◆ DATASET RECORDS
/-- The packet crosses the wrap link of its ring on this port (R370). -/
def State.wraps (s : State) (p : Nat) : Bool :=
  let x := s.coord
  if p = 4 ∨ p = 5 then coC x == 0 else if p = 6 ∨ p = 7 then coC x + 1 == s.lenC
  else if p = 8 ∨ p = 9 then coD x == 0 else if p = 10 ∨ p = 11 then coD x + 1 == s.lenD else false

def State.outPkt (s : State) (p : Nat) (k : Packet) : State :=
  { s with fab := { s.fab with out := s.fab.out ++ [(p, k)] } }

/-- Sends or forwards a packet on its next port; false when no port can take it (R370). -/
def State.forward (s : State) (k : Packet) (keep : List Nat := []) : Bool × State :=
  let k := if k.val && !k.ph && k.mid == s.coord then { k with ph := true } else k
  match s.egress k keep with
  | some (p, det) => (true, s.outPkt p { k with det := k.det || det, dl := k.dl || s.wraps p })
  | none => (false, s)

/-- The route that a source decides for a packet: VAL and MID (R369). The chip drawn is a free value, and matters only where
flits wait. -/
def State.chooseRoute (s : State) (dst : BitVec 22) (vcl : BitVec 2) : (Bool × BitVec 22) × State :=
  let cost : BitVec 22 → Nat → Option Nat := fun c hops =>
    (s.bestPort vcl ((s.minPorts s.coord c).filter s.takes)).map fun p => s.queued vcl p * hops
  match cost dst (s.hopCount s.coord dst) with
  | none | some 0 => ((false, 0), s)
  | some m =>
    let (w, s1) := s.takeFree
    let n := w.toNat
    let mid := coAt (n % s.lenA) (n / 2 ^ 8 % s.lenB) (n / 2 ^ 16 % s.lenC) (n / 2 ^ 32 % s.lenD)
    match cost mid (s.hopCount s.coord mid + s.hopCount mid dst) with
    | some v => if v < m then ((true, mid), s1) else ((false, 0), s1)
    | none => ((false, 0), s1)

/-! ## Flits (R362, R364, R365) -/

/-- The header flit (R362). -/
def headerFlit (k : Packet) : List Byte :=
  let b := fun (x : Bool) (n : Nat) => if x then 2 ^ n else 0
  leBytes 64 (k.pkind.toNat + k.ndata.toNat * 2 ^ 8 + b k.ord 11 + b k.val 12 + b k.ph 13 + b k.det 14 + b k.dl 15 + k.vcl.toNat * 2 ^ 16 +
    k.hops.toNat * 2 ^ 18 + k.pkey.toNat * 2 ^ 26 +
    k.dst.toNat * 2 ^ 42 + k.src.toNat * 2 ^ 64 + k.mid.toNat * 2 ^ 86 + k.fseq.toNat * 2 ^ 108 + k.seq.toNat * 2 ^ 132 +
    k.pid.toNat * 2 ^ 156 + k.encl.toNat * 2 ^ 172 + k.addr.toNat * 2 ^ 192 + k.aux.toNat * 2 ^ 256 + k.srcv.toNat * 2 ^ 320 +
    k.lo.toNat * 2 ^ 384 + k.hi.toNat * 2 ^ 448)
/-- Flit i of a packet, and its FTYPE: the last one of a packet without data is its header (log 18). -/
def flitAt (k : Packet) (i : Nat) : List Byte := if i = 0 then headerFlit k else padTo 64 (k.data.drop (64 * (i - 1)))
def flitType (k : Packet) (i : Nat) : Nat := if i + 1 = flitsIn k then 2 else if i = 0 then 0 else 1
/-- A flit's trailer (R362). -/
def trailerOf (ftype : Nat) (lseq : Byte) (crc : BitVec 32 → BitVec 32) : Word :=
  let hi : BitVec 32 := BitVec.ofNat 32 (ftype * 256 + lseq.toNat)
  hi ++ crc hi

/-- Flit i of a packet leaves on a port, and arrives. -/
def State.sendFlit (s : State) (port : Nat) (k : Packet) (i : Nat) : State :=
  s.modPort port fun p =>
    let tr := trailerOf (flitType k i) p.lseq (Config.crc (flitAt k i))
    { p with refusals := 0, lseq := p.lseq + 1, trailer := tr, retx := ((flitAt k i, tr) :: p.retx).take 256
             leaving := if i + 1 < flitsIn k then some (k, i + 1) else none }
/-- The next flit at a port: of the packet that leaves, else the header of the oldest that waits. -/
def State.departFlit (s : State) (port : Nat) : State :=
  match (s.port port).leaving with
  | some (k, i) => s.sendFlit port k i
  | none =>
    match s.fab.out.find? fun e => e.1 == port with
    | some (_, k) => { s with fab := { s.fab with out := s.fab.out.eraseP fun e => e.1 == port } }.sendFlit port k 0
    | none => s
/-- n flits leave on a port whose link is up. -/
def State.depart (s : State) (port : Nat) : Nat → State
  | 0 => s
  | n + 1 => if s.portUp port then (s.departFlit port).depart port n else s
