/-- A release access of thread t on this chip has completed: it takes the error received by then (R178). -/
def State.relDone (s : State) (t seq : Nat) : State :=
  match s.req? t seq with
  | some r =>
    if r.rel && r.performed && isAct t && !r.orphan && !r.mon && (s.th t).act.deferred.isSome &&
        (r.sp != .d || r.elems.all fun e => s.onChip r.pid e.ea) then s.modCtx t fun a => { a with due := some r.pc }
    else s
  | none => s

/-- The first entry of a retry list whose request goes on when tried now, and the state after it. -/
def State.tryRetries (s : State) : List Retry → Option (List Nat × State)
  | [] => none
  | e :: es =>
    match s.req? e.thread e.seq with
    | none => s.tryRetries es
    | some r =>
      let n := (r.elems.filter (·.done)).length
      let (ch, s1) := s.runReq e.thread r
      let m := match s1.req? e.thread e.seq with | some q => (q.elems.filter (·.done)).length | none => n
      if n < m then some (ch, s1.relDone e.thread e.seq) else s.tryRetries es

/-- A change of tags at an owner re-tests the waiting requests in arrival order (R186). -/
def State.retest (s : State) (os : List Nat) : Nat → State
  | 0 => s
  | fuel + 1 =>
    match os with
    | [] => s
    | o :: rest =>
      match s.tryRetries (s.owner o).retry with
      | some (ch, s1) => s1.retest (os ++ ch.filter fun c => !os.contains c) fuel
      | none => s.retest rest fuel

/-- Re-tests the lists of some owners until nothing more goes on. -/
def State.retestAll (s : State) (os : List Nat) : State :=
  s.retest os (1000 * (1 + (os.map fun o => (s.owner o).retry.length).sum))
/-- Runs a request and re-tests what its tag changes may let go on. -/
def State.runAndRetest (s : State) (t : Nat) (r : Req) : State := let (ch, s1) := s.runReq t r; s1.retestAll ch

/-! ## Order (R187, R190, R203, R226–R237, R239) -/

/-- Bytes an access names, for R190. -/
def overlaps (a b : Req) : Bool :=
  a.sp == b.sp && a.elems.any fun x => b.elems.any fun y =>
    decide (x.ea.toNat < y.ea.toNat + y.size ∧ y.ea.toNat < x.ea.toNat + x.size)

/-- The access is to a TSO page of this chip (R236). -/
def State.isTso (s : State) (t : Nat) (r : Req) : Bool :=
  r.sp == .d && r.elems.any fun e => s.onChip r.pid e.ea &&
    match s.leaf? t r.pid (dLva e.ea) with | some l => l.1.getLsbD 59 | none => false

/-- Comparison of 16-bit counts modulo 2^16 (R237): a is at or past b. -/
def atOrPast (a b : BitVec 16) : Bool := decide ((a - b).toNat < 2 ^ 15)
/-- A stamped release may be applied at a die (R237). -/
def State.stampOk (s : State) (home : Nat) (v : List (BitVec 16)) : Bool :=
  v == [] || (List.range 4).all fun k => atOrPast ((s.die home).a.getD k 0) (v.getD k 0)

/-- The edge die a device request's first element goes to: E0 is 4, E1 is 5 (R13, R199). -/
def State.homeDie (s : State) (t : Nat) (r : Req) : Nat :=
  match r.elems with
  | e :: _ => match s.leaf? t r.pid (dLva e.ea) with
    | some l => 4 + leafAddr l (dLva e.ea) % 2 ^ 40 / 128 % 2
    | none => 4
  | [] => 4

/-- A write on its way to another die of this chip: stamped and handed over, it counts as performed for a release at DIE
or CHIP scope (R226, R237). One to another chip counts only when it is acknowledged. -/
def State.handed (s : State) (r : Req) : Bool :=
  r.sp == .d && r.what.isStore && r.phase != .remote && r.elems.all fun e => s.onChip r.pid e.ea
/-- A release that is stamped itself, and so leaves what is handed over to the dies (R226, R237). -/
def State.stampedRelease (s : State) (r : Req) : Bool :=
  r.sp == .d && r.sc != .job && r.elems.all fun e => s.onChip r.pid e.ea
/-- A message that thread t sent before an access has not been delivered: a release waits for it (R226). -/
def State.sentBefore (s : State) (t : Nat) (r : Req) : Bool :=
  s.flight.any fun m => m.origin == .thread t && decide (m.after ≤ r.seq) && !(s.stampedRelease r && m.stamp != [])

/-- The ordering rules let the request be performed now. -/
def State.canPerform (s : State) (t : Nat) (r : Req) : Bool :=
  let earlier := (s.th t).outst.filter fun q => decide (q.seq < r.seq) && !q.performed
  let tso := s.isTso t r
  !(r.rel && s.sentBefore t r) &&
  earlier.all (fun q =>
    !q.acq && !(overlaps q r) &&
    !(r.rel && !(s.stampedRelease r && s.handed q)) &&
    !(r.ord && q.ord) &&
    !(tso && s.isTso t q && (!q.what.isStore || !r.what.isLoad))) &&
  (!(r.rel && r.sp == .d) || s.stampOk (s.homeDie t r) r.stamp)

/-! ## Answers (R168, R177, R178, R205, R208) -/

def accessOp : Access → Nat | .load => 0 | .store => 1 | .tagRead | .tagWrite => 2 | _ => 3

/-- The value an answer gives a g register. -/
def Req.scalar (r : Req) : Word :=
  match r.elems with
  | e :: _ => if r.sx then sextTo e.res e.size else (e.res.extractLsb' 0 64)
  | [] => 0
where
  sextTo (x : BitVec 1024) (n : Nat) : Word :=
    let y := x.toNat % 2 ^ (8 * n)
    if 2 ^ (8 * n - 1) ≤ y then BitVec.ofNat 64 (y + 2 ^ 64 - 2 ^ (8 * n)) else BitVec.ofNat 64 y

/-- Puts the answered lanes into the bits of a vector register. -/
def mergeLanes (old : BitVec 2048) (es : List Elem) : BitVec 2048 :=
  BitVec.ofNat 2048 (es.foldl (fun x e =>
    let sh := 8 * e.off
    let m := (2 ^ (8 * e.size) - 1) * 2 ^ sh
    (x &&& (2 ^ 2048 - 1 - m)) ||| (e.res.toNat % 2 ^ (8 * e.size) * 2 ^ sh)) old.toNat)

/-- Answers a request of another chip, kept under thread number t ≥ 65,536 (R363, R176): an error by TNAK
with its cause, a read by RDA, an atomic by ACK with the old value and, in STATUS, its flags (log 18). -/
def State.deliverPacket (s : State) (t : Nat) (r : Req) : State :=
  let n := t - 65536
  match s.fab.inbound.find? fun e => e.1 == n with
  | none => s
  | some (_, rq) =>
    let s1 := { s with
      threads := Map.drop (fun k => k == t) s.threads
      fab := { s.fab with inbound := s.fab.inbound.filter fun e => e.1 != n } }
    let bytes := r.elems.flatMap fun e => leBytes e.size e.res.toNat
    let ack : Packet := { answerPacket rq pkACK (r.flags.setWidth 8) 0 (bytes.take 8) with
      lanes := if rq.lanes = [] then [] else r.elems.map fun e => (e.ea, e.res.setWidth 64) }
    let nak : Packet := { answerPacket rq pkTNAK r.err 0 [] with lanes := if rq.lanes = [] then [] else [(r.errAddr, 0)] }
    if rq.pkind = pkMCW then s1.mcLocalDone rq r.err
    else if r.err ≠ 0 then s1.answerWith rq nak r.err
    else if rq.pkind = pkRD then s1.reply rq pkRDA 0 0 bytes
    else if rq.pkind = pkATM then s1.answerWith rq ack (r.flags.setWidth 8)
    else s1.reply rq pkACK 0 0 []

◆ EXERCISE
All lines in the listing above from the line containing "leBytes 64 (k.pkind.toNat" to the line containing "and arrives. -/", inclusive, should be retyped exactly; no other lines should appear.

◆ RESPONSE TO THIS TASK
  leBytes 64 (k.pkind.toNat + k.ndata.toNat * 2 ^ 8 + b k.ord 11 + b k.val 12 + b k.ph 13 + b k.det 14 + b k.dl 15 + k.vcl.toNat * 2 ^ 16 +
    k.hops.toNat * 2 ^ 18 + k.pkey.toNat * 2 ^ 26 +
    k.dst.toNat * 2 ^ 42 + k.src.toNat * 2 ^ 64 + k.mid.toNat * 2 ^ 86 + k.fseq.toNat * 2 ^ 108 + k.seq.toNat * 2 ^ 132 +
    k.pid.toNat * 2 ^ 156 + k.encl.toNat * 2 ^ 172 + k.addr.toNat * 2 ^ 192 + k.aux.toNat * 2 ^ 256 + k.srcv.toNat * 2 ^ 320 +
    k.lo.toNat * 2 ^ 384 + k.hi.toNat * 2 ^ 448)
/-- Flit i of a packet, and its FTYPE: the last one of a packet without data is its header (log 18). -/
def flitAt (k : Packet) (i : Nat) : List Byte := if i = 0 then headerFlit k else padTo 64 (k.data.drop (64 * (i - 1)))
def flitType (k : Packet) (i : Nat) : Nat := if i + 1 = flitsIn k then 2 else if i = 0 then 0 else 1
/-- A flit's trailer (R362). -/
def trailerOf (ftype : Nat) (lseq : Byte) (crc : BitVec 32 → BitVec 32) : Word :=
  let hi : BitVec 32 := BitVec.ofNat 32 (ftype * 256 + lseq.toNat)
  hi ++ crc hi

/-- Flit i of a packet leaves on a port, and arrives. -/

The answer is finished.